Thursday, March 22, 2007

Dealing with Outside Influences

A Blended Family Reader has submitted a topic for discussion -- Please consider joining in with some of our discussions here. You can remain as private and anonymous as you like, we just believe that the best support and information comes from those who are living it.

How difficult has it been for you to deal with outside influences? Nosy people? People who constantly offer up unsolicited advice?

I'm very interested in this particular topic, because I've always been the "yes" girl and have always overextended myself for the benefit of others.

I've taken advice just to keep the peace...

I've gone places I didn't want to go with people I didn't want to go with - just to keep the peace...

How do you handle it without feeling like the biggest meany on the planet?

4 comments:

Anonymous said...

Our tactic: we simply do not deal with them. If anyone, even a family member directly involved, attempts to play a manipulative codependent game with us, we call them on it and force them to either address the real issue behind their urge to be controlling, or drop it.

As for people outside of our immediate family, our lives are absolutely none of their business and the shame is on them for intruding, not us for reminding them of that fact. Usually, ignoring them is enough to drive the point home, although in the case of a particularly spiteful meddler, hanging up the phone or refusing to answer it when she calls to complain has become our standard practice.

Let the negative people keep their negativity. It is not your responsibility to shoulder that burden for them. Choose to be happy, not a puppet. Ex-spouses, and in my husband’s case, evil in-laws (yes, my parents!), are not part of our recipe for happiness, so we don’t include them. End of story.

Unknown said...

so yes...I like what Anne says, and we had to practice it zealously. I, too, am a yes girl and I was taking it on the chin from everyone, letting them admonish me, letting them air their fears and worries all over me...it was good to start saying no, and just be our own family.

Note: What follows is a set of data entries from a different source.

-- ==== Sys2Proof/Certificates/Slice0/Obligations.lean ====
section
/-! DEFINITION. The statements for the provers. -/

open Sys2Proof Sys2Proof.Machine

/-- A step runs the command at the front of the queue with the queue's rest. -/
def Obligations.StepRunsTheFrontCommand : Prop :=
  ∀ (c : Instr) (s : State), step { s with pending := c :: s.pending } = exec c s

/-- On an empty queue a step is one mesh cycle and answers a next state (the model's choice, assumption 4): the count of mesh cycles moves
on by one after release and stands before it, Base Camp's time moves on where it has power, and the queue stays empty. Before release only
the time base, where the clock runs, and waits move beside. -/
def Obligations.EmptyQueueIsOneMeshCycle : Prop :=
  (∀ s : State, s.pending = [] →
    ∃ t, step s = .next t ∧ t.now = (if s.pwr.boot = .done then s.now + 1 else s.now) ∧ t.pending = []
      ∧ t.bc.auxPs = (if s.pwr.aux then s.bc.auxPs + 625 else s.bc.auxPs))
  ∧ ∀ s : State, s.pending = [] → s.pwr.boot ≠ .done → s.pools.waits = [] →
    ∃ t, step s = .next t ∧ t = { s with
      bc := { s.bc with auxPs := if s.pwr.aux then s.bc.auxPs + 625 else s.bc.auxPs }
      clock := { s.clock with timeBase := if s.clock.running then s.clock.timeBase + 625 * (1000000000 + s.clock.rate) else s.clock.timeBase } }

/-- The state after reset has its registers and its memory in canonical form. -/
def Obligations.ResetIsCanonical : Prop :=
 Canonical State.reset

/-- Every step that answers a next state keeps the canonical form: no register is listed at its reset value, listed offsets and addresses
rise, and each written byte stands in one place. -/
def Obligations.EveryStepKeepsCanonicalForm : Prop :=
  ∀ s t : State, Canonical s → step s = .next t → Canonical t

/-- What the spec's reset values leave: CHIP_ID, CHIP_MODE in LOAD with the internal path, empty key guard, credit and configuration
registers, and no interrupt source pending. -/
def Obligations.ResetLeavesTheStatedRegisters : Prop :=
  rd Reg.chipId State.reset = 0x051024B0#32
    ∧ fget Reg.chipMode ChipMode.curMode State.reset = 1 ∧ fget Reg.chipMode ChipMode.modeBusy State.reset = 0
    ∧ fget Reg.chipKeyState ChipKeyState.armed State.reset = 0 ∧ rd Reg.chipResetCause State.reset = 0
    ∧ (∀ src < 4096, fget (Reg.icuSrcStat src) IcuSrcStat.count State.reset = 0)
    ∧ (∀ c < 64, dmaState c State.reset = 0) ∧ (∀ r < 16, rgcState r State.reset = 0)

/-- PERST_ASSERT with auxiliary power, and LINK_RESET on a link that is up, reset the chip: it is in BYPASS with the cause of R153, every
unit but Base Camp and the TAP is in its reset state, and every register outside Base Camp's window is at its reset value but for the
cause and the ring path. Base Camp keeps its registers but for the log count, the capping bits and, from MAINTAIN, FLASH_WE, and what it
holds but for the chip's own; the log has one entry more. The resume record of a FLASH_WRITE, the queue, the outputs and, where no
FLASH_WRITE is cut, the flash stay. VAUX_BROWNOUT and AUX_POWER_ON clear everything but the flash, the queue and the outputs: every
register and every unit is in its reset state. A power-on samples ADSEL, raises RAIL_EN, supervises VAUX_0V8, drives the ring path and
writes the first log entry; a brown-out tristates the pads. -/
def Obligations.ResetsClearTheChip : Prop :=
  (∀ s : State, ∀ c cause,
      (c = Instr.perstAssert ∧ s.pwr.aux = true ∧ cause = 1 ∨ c = Instr.linkReset ∧ s.pwr.linkUp = true ∧ cause = 2) →
      ∃ t, exec c s = .next t
        ∧ t = { State.reset with
            pending := s.pending, outbox := s.outbox, freeCtr := t.freeCtr, flash := t.flash, tap := s.tap, regs := t.regs
            snaps := smErase (fun o => !keptByReset o) s.snaps
            cmd := { State.reset.cmd with resume := s.cmd.resume.filter fun r => r.op == 0x10 }
            bc := { resetRegionActs s.bc with log := t.bc.log }
            pwr := { s.pwr with
              bypass := true, boot := .off, trained := [], trainFails := [], linkUp := false, linkPcie := false, memActive := false
              passThrough := false, modeTarget := 0, safeAt := none, mittenN := (mittenPlan t).1
              perst := s.pwr.perst || cause == 1 } }
        ∧ fget Reg.chipResetCause ChipResetCause.resetCause t = cause
        ∧ fget Reg.chipResetCause ChipResetCause.causeWasSafe t = (if curMode s = 5 then 1 else 0)
        ∧ fget Reg.chipMode ChipMode.mittenPath t = (mittenPlan t).2
        ∧ (∀ o, keptByReset o = false → o ∉ [Reg.chipMode, Reg.lanRingStatus] → rd o t = regReset o)
        ∧ (∀ o, 0x40000 ≤ o → o < 0x50000 → o ∉ [Reg.bcmLogWr, Reg.bcmStatus, Reg.bcmFlashCtl] → rd o t = rd o s)
        ∧ fget Reg.bcmStatus BcmStatus.throttle t = 0 ∧ fget Reg.bcmStatus BcmStatus.capActive t = 0
        ∧ fget Reg.bcmStatus BcmStatus.tempWarn t = fget Reg.bcmStatus BcmStatus.tempWarn s
        ∧ fget Reg.bcmStatus BcmStatus.fwSlot t = fget Reg.bcmStatus BcmStatus.fwSlot s
        ∧ fget Reg.bcmFlashCtl BcmFlashCtl.flashWe t
            = (if curMode s = 4 then 0 else fget Reg.bcmFlashCtl BcmFlashCtl.flashWe s)
        ∧ rd Reg.bcmLogWr t = BitVec.ofNat 32 ((rd Reg.bcmLogWr s).toNat + 1)
        ∧ t.bc.log = smSet LogEntry.init ((rd Reg.bcmLogWr s).toNat % 2048) ⟨s.bc.auxPs / 1000000, 1, cause, 0, 0⟩ s.bc.log
        ∧ (fget Reg.cmdStatus CmdStatus.busy s = 0 → t.flash = s.flash))
  ∧ (∀ s : State,
      (exec .vauxBrownout s = .next { State.reset with
        pending := s.pending, outbox := s.outbox, freeCtr := s.freeCtr, flash := s.flash, pwr := { State.reset.pwr with padsOff := true } })
      ∧ ∀ adsel : Fin 4, ∃ t, exec (.auxPowerOn adsel) s = .next t
        ∧ t = { State.reset with
            pending := s.pending, outbox := s.outbox, freeCtr := s.freeCtr, flash := s.flash, regs := t.regs
            bc := { State.reset.bc with log := [(0, ⟨0, 1, 0, 0, 0⟩)] }
            pwr := { State.reset.pwr with
              aux := true, adsel := adsel.val, railEn := true, railGood := [Rail.vaux0v8], railSeen := [Rail.vaux0v8] } }
        ∧ (∀ o, o ∉ [Reg.chipMode, Reg.bcmLogWr] → rd o t = regReset o) ∧ rd Reg.bcmLogWr t = 1#32
        ∧ fget Reg.chipMode ChipMode.mittenPath t = 2 ∧ t.pwr.mittenN = false)

/-- A rail that enters its window is supervised from then on, and RAIL_OK follows the supplies; an excursion while PERST_N is asserted
only clears RAIL_OK. The ring path follows, and nothing else changes. A sensor whose trip condition stands (110 °C, or a rail out of its
window for 100 µs), a supervised rail outside its window while PERST_N is high, and a rail that has not entered its window 50 ms after
RAIL_EN rose put the chip in BYPASS with cause BC_TRIP; MITTEN_N goes low, and RAIL_EN too where RAIL_OFF is 1. -/
def Obligations.RailsAndTrips : Prop :=
  ((∀ (s : State) (r : Rail), s.pwr.aux = true → s.pwr.railEn = true →
      ∃ t, exec (.railWindowEntry r) s = .next t ∧ t.pwr.railGood.contains r = true ∧ t.pwr.railSeen.contains r = true
        ∧ fget Reg.bcmStatus BcmStatus.railOk t = (if suppliesGood t then 1 else 0)
        ∧ (∀ o, o ∉ Reg.bcmStatus :: ringPathRegs → rd o t = rd o s) ∧ SameStreams s t ∧ t.bc = s.bc ∧ t.pwr.trip = s.pwr.trip)
    ∧ ∀ (s : State) (r : Rail), s.pwr.railSeen.contains r = true → (s.pwr.railGood.erase r).contains r = false →
      s.pwr.perst = true →
      ∃ t, exec (.railExcursion r) s = .next t ∧ t.pwr.railGood = s.pwr.railGood.erase r
        ∧ fget Reg.bcmStatus BcmStatus.railOk t = 0 ∧ t.pwr.trip = s.pwr.trip
        ∧ (∀ o, o ∉ Reg.bcmStatus :: ringPathRegs → rd o t = rd o s) ∧ SameStreams s t ∧ t.bc = s.bc)
  ∧ (∀ s : State, s.pwr.aux = true → s.pwr.trip = false → ∀ c,
      ((∃ n : Fin 32, c = Instr.baseCampTrip n ∧ tripCondition n s = true)
        ∨ (∃ r, c = Instr.railExcursion r ∧ s.pwr.railSeen.contains r = true ∧ s.pwr.perst = false)
        ∨ (∃ r, c = Instr.railEntryTimeout r ∧ s.pwr.railEn = true ∧ s.pwr.railSeen.contains r = false
            ∧ s.bc.railAt + railEntryPs ≤ s.bc.auxPs)) →
      ∃ t, exec c s = .next t ∧ t.pwr.trip = true ∧ t.pwr.bypass = true ∧ t.pwr.mittenN = false
        ∧ fget Reg.chipResetCause ChipResetCause.resetCause t = 5
        ∧ (fget Reg.bcmTripCtl BcmTripCtl.railOff s = 1 → t.pwr.railEn = false)
        ∧ (fget Reg.bcmTripCtl BcmTripCtl.railOff s = 0 → t.pwr.railEn = s.pwr.railEn)
        ∧ t.fs = State.reset.fs ∧ t.comp = State.reset.comp ∧ t.tap = s.tap ∧ t.pending = s.pending)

but now, we're really isolated. It's not that people avoid us, it's that most people are too much work. They are incredulous and not so much judgmental as sort of skeptical. I'm lonely. I miss having people drop by for dinner. I miss being able to vent about kids and not having everyone look all pained b/c of their sense of how horribly I stressed my kids. I do feel like the biggest "meanie" on the planet, and I can't figure out how I got here. I was coping. I was loving my kids. I feel in love. We're doing the best we can. Do you ever get absolution?

Unknown said...

meant to say "fell in love." I still feel in love too! which is a good thing...

:)

Anonymous said...

Thanks for the comments. This seems to be one of the biggest issues I come across in the blended family area.

If only more people had the courage to stand up and say butt out!